I'd really appreciate some help!!我真的很感激一些帮助!
Thank you very much!非常感谢你!
For data that's in POSIXct format, you can use the cut
function to create 15-minute groupings, and then aggregate by those groups. 对于POSIXct格式的数据,您可以使用cut
函数创建15分钟分组,然后按这些分组进行汇总。 The code below shows how to do this in base R
and with the dplyr
and data.table
packages. 下面的代码显示了如何在base R
和dplyr
和data.table
包中执行此操作。
First, create some fake data: 首先,创建一些假数据:
set.seed(4984)
dat = data.frame(time=seq(as.POSIXct("2016-05-01"), as.POSIXct("2016-05-01") + 60*99, by=60),
count=sample(1:50, 100, replace=TRUE))
Base R 基地R.
cut
the data into 15 minute groups: cut
数据分成15分钟组:
dat$by15 = cut(dat$time, breaks="15 min")
time count by15 1 2016-05-01 00:00:00 22 2016-05-01 00:00:00 2 2016-05-01 00:01:00 11 2016-05-01 00:00:00 3 2016-05-01 00:02:00 31 2016-05-01 00:00:00 ... 98 2016-05-01 01:37:00 20 2016-05-01 01:30:00 99 2016-05-01 01:38:00 29 2016-05-01 01:30:00 100 2016-05-01 01:39:00 37 2016-05-01 01:30:00
Now aggregate
by the new grouping column, using sum
as the aggregation function: 现在aggregate
在新的分组列,使用sum
作为聚合函数:
dat.summary = aggregate(count ~ by15, FUN=sum, data=dat)
by15 count 1 2016-05-01 00:00:00 312 2 2016-05-01 00:15:00 395 3 2016-05-01 00:30:00 341 4 2016-05-01 00:45:00 318 5 2016-05-01 01:00:00 349 6 2016-05-01 01:15:00 397 7 2016-05-01 01:30:00 341
dplyr dplyr
library(dplyr)
dat.summary = dat %>% group_by(by15=cut(time, "15 min")) %>%
summarise(count=sum(count))
data.table data.table
library(data.table)
dat.summary = setDT(dat)[ , list(count=sum(count)), by=cut(time, "15 min")]
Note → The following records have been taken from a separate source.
-- ==== Sys2Proof/Machine/Measure.lean ====
section
/-! DEFINITION. The path of one instant (R14): the PLUMB instant (R71–R75), frames at the ring master (R88–R95), what
channel A does with the instant (R152, R281, R289), intake on STF-C (R141–R147, R309) and averaging windows (R76–R79). -/

namespace Sys2Proof.Machine

/-! ### The PLUMB instant -/

/-- The timebase count of the latest instant in 2⁻³² counts. -/
def State.instant32 (s : State) : Nat := s.seg.nextAt.getD (s.time.count * two32)

/-- Corrected time in ns at a timebase count in 2⁻³² counts (R348). -/
def State.timeAt32 (s : State) (c : Nat) : Int :=
  (s.time.offset + (c : Int) * 4 + (c : Int) * 4 * s.rdI F.TIME_RATE_VALUE / 1099511627776) / 4294967296

/-- The PLUMB timeline less corrected time at the latest instant, in ns (R362). -/
def State.plumbDiff (s : State) : Int := (s.plumbIdx : Int) * 250000 - s.timeAt32 s.instant32

/-- THM recommits its kernels and EST reloads on RELABEL (R203, R218). -/
def State.recommit (s : State) : State :=
  let one (s : State) (k : Nat) : State := match (s.seSlot k).kern with
    | some q => if s.seBusy k then s.seLoadFw k q (s.seInsts k) else s
    | none => s
  (one (one s 1) 2).estApply

/-- Renumber the index by the nearest whole number of periods, the remainder within (−125 µs, +125 µs] (R74, R203). -/
def State.plumbRelabel (s : State) : State :=
  let d := -s.plumbDiff
  if d.natAbs ≤ 125000 then s
  else
    let k := -((125000 - d) / 250000)
    let s1 := s.wr64 F.SEG_PLUMB_IDX_LO_IDX_LO F.SEG_PLUMB_IDX_HI_IDX_HI ((s.plumbIdx : Int) + k).toNat
    let mark (x : Seg) : Seg := { x with blk := { x.blk with spoilt := true }, rotAt := ((x.rotAt : Int) + k).toNat }
    let s2 := ({ s1 with se.slip := s1.se.slip + k, se.slots := s1.se.slots.map (fun p => (p.1, { p.2 with stale := p.2.kern.isSome }))
                         seg.segs := s1.seg.segs.map fun p => (p.1, mark p.2) } : State).wr
      F.SE_STATUS_PHASE_SLIP 1
    (s2.flag Fl.SEG_EVENT_RELABEL { system := true, stfP := true, detail := leBytes 8 (ofSigned 64 k) }).recommit

/-- Corrected time counts as locked (R75, R351). -/
def State.timeLocked (s : State) : Bool :=
  let st := s.rd F.TIME_STATUS_STATE
  s.pwr.ctl && (st == 2 || st == 3 || st == 4) && !s.isOn F.TIME_STATUS_ALIGN_DEGRADED

/-- The phase term in 0.0001 ppm (R73): towards the rate from which 10 ppm/s brings the difference to 0, within ±50 ppm, in steps of
10 ppm/s. -/
def phaseNext (old diff : Int) : Int :=
  let m : Int := min 500000 (isqrt (2000000 * diff.natAbs))
  let want := if 0 < diff then -m else m
  clampI (old - 25) (old + 25) want

/-- Counts, in 2⁻³² counts, from an instant to the next one: 250 µs of corrected time at the line rate, whose rate term follows the rate
of corrected time (the safety oscillator's own while the controller card is absent) and whose phase term is `p` (R73). -/
def State.periodCounts (s : State) (p : Int) : Nat :=
  let rate : Int := if s.pwr.ctl then s.rdI F.TIME_RATE_VALUE else 0
  (62500 * 4294967296 * 1099511627776 * 10000000000 / ((1099511627776 + rate) * (10000000000 + p))).toNat

/-- The instant on the line clock (R73, R362): the phase term, the next instant, TIME_PLUMB_DIFF and SEG_ALIGN, and ALIGN_LOST where the
frames become unaligned (R75). -/
def State.plumbAlign (s : State) : State :=
  let was := s.isOn F.SEG_ALIGN_ALIGNED
  let d := s.plumbDiff
  let ok := s.timeLocked && decide (d.natAbs ≤ 100)
  let p := phaseNext s.seg.phase (if s.pwr.ctl then d else 0)
  let s0 : State := { s with seg.phase := p, seg.nextAt := some (s.instant32 + s.periodCounts p) }
  let s1 := ((s0.wrI F.TIME_PLUMB_DIFF_VALUE (clampI (-2147483647) 2147483647 d)).wrI F.SEG_ALIGN_PHASE_TERM (roundDiv p 100)).wrs
    [(F.SEG_ALIGN_ALIGNED, if ok then 1 else 0), (F.SEG_ALIGN_SLEWING, if p = 0 then 0 else 1)]
  if was && !ok then s1.flag Fl.SEG_EVENT_ALIGN_LOST { stfP := true } else s1

/-- Characters in use in the period that ends, in % of 5000 (R90): marker, heartbeat, sample frames, command, response and echo
codewords. -/
def State.utilOf (s : State) : Nat :=
  let frames := (s.segList.filter fun k => s.segLive k && !(s.segOf k).cut).length
  (roundDiv (100 * (38 + 72 * frames + 37 * s.seg.words.length : Nat)) 5000).toNat

/-- The master sends its PLUMB marker to the bank (R259). -/
def State.sendMarker (s : State) : State :=
  if s.bankMaster then s.bankSend (.marker s.plumbIdx s.taiValid (s.isOn F.SEG_ALIGN_ALIGNED) []) else s

/-- STF-P refreshes its mirror every 1 ms (R308): the channels, and the time left of the reset window and of the withdrawal. -/
def State.safeMirror (s : State) : State :=
  if s.plumbIdx % 4 ≠ 0 ∨ s.safe.present = false ∨ s.rd F.PWR_DOM_ON_DOM / 4 % 2 = 0 then s
  else
    let ms (t : Nat) : Nat := (s.time.count - t) / 250000
    (s.wrB F.SAFE_STATUS_CH_A_OK s.safe.selfTest).wrs
      [(F.SAFE_STATUS_CH_B_OK, if s.safe.selfTest && s.rd F.PWR_DOM_ON_DOM / 2 % 2 == 1 then 1 else 0),
       (F.SAFE_RST_WINDOW_MS, if s.isOn F.SAFE_STATUS_RESET_WINDOW then 10000 - ms s.safe.windowAt else 0),
       (F.SAFE_WITHDRAW_REMAIN_S, if s.wdSlot = 0 then 0 else pWithdrawS s.safe.blockA - ms s.safe.wdAt / 1000)]

/-- The marker and heartbeat of an instant (R71, R93): RELABEL in the first period with the new numbering (R74).  The codewords of the
period before are gone. -/
def State.emitMarker (s : State) (relabel : Bool) : State :=
  let al := s.isOn F.SEG_ALIGN_ALIGNED
  ({ s with seg.beat := heartbeat s.plumbIdx al relabel, seg.words := [], seg.aligns := (al :: s.seg.aligns).take 4 } : State).wr
    F.LATH_STATUS_UTIL s.utilOf

/-! ### The shunt (R151–R155) -/

/-- 1 + TC × (Tshunt − 25 °C) where the term applies; none where TC = 0 is used instead (R153). -/
def State.shuntTerm (s : State) (t : Option Int) : Option Rat :=
  match t with
  | some t =>
    if s.isOn F.CIM_SHUNT_PARAM_TC_ENABLE && decide (-4000 ≤ t) && decide (t ≤ 12500) then
      some (1 + (toSigned 8 (s.rd F.CIM_SHUNT_PARAM_TC_PPM) : Rat) / 1000000 * ((t : Rat) - 2500) / 100)
    else none
  | none => none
UPDATE: To answer the comment, for this case the end point of each grouping interval is as.POSIXct(as.character(dat$by15)) + 60*15 - 1
. 更新:要回答注释,对于这种情况,每个分组间隔的结束点为as.POSIXct(as.character(dat$by15)) + 60*15 - 1
。 In other words, the endpoint of the grouping interval is 15 minutes minus one second from the start of the interval. 换句话说,分组间隔的端点是从间隔开始的15分钟减去1秒。 We add 60*15 - 1 because POSIXct
is denominated in seconds. 我们添加60 * 15 - 1,因为POSIXct
以秒为单位计价。 The as.POSIXct(as.character(...))
is because cut
returns a factor and this just converts it back to date-time so that we can do math on it. as.POSIXct(as.character(...))
是因为cut
返回一个因子,这只是将它转换回日期时间,以便我们可以对它进行数学运算。
If you want the end point to the nearest minute before the next interval (instead of the nearest second), you could to as.POSIXct(as.character(dat$by15)) + 60*14
. 如果你希望终点到下一个间隔之前的最近分钟(而不是最近的间隔),你可以as.POSIXct(as.character(dat$by15)) + 60*14
。
If you don't know the break interval, for example, because you chose the number of breaks and let R pick the interval, you could find the number of seconds to add by doing max(unique(diff(as.POSIXct(as.character(dat$by15))))) - 1
. 如果您不知道中断间隔,例如,因为您选择了中断的数量并让R选择间隔,您可以通过执行max(unique(diff(as.POSIXct(as.character(dat$by15))))) - 1
来找到要添加的秒数max(unique(diff(as.POSIXct(as.character(dat$by15))))) - 1
。
You can do it in one line by using trs<\/strong> function from FQOAT, just like:您可以使用 FQOAT 中的trs<\/strong>函数在一行中完成,就像:
df_15mins=trs(df, "15 mins")
The cut approach is handy but slow with large data frames. 切割方法很方便,但数据帧较大。 The following approach is approximately 1,000x faster than the cut approach (tested with 400k records.) 以下方法比切割方法快约1,000倍(使用400k记录进行测试。)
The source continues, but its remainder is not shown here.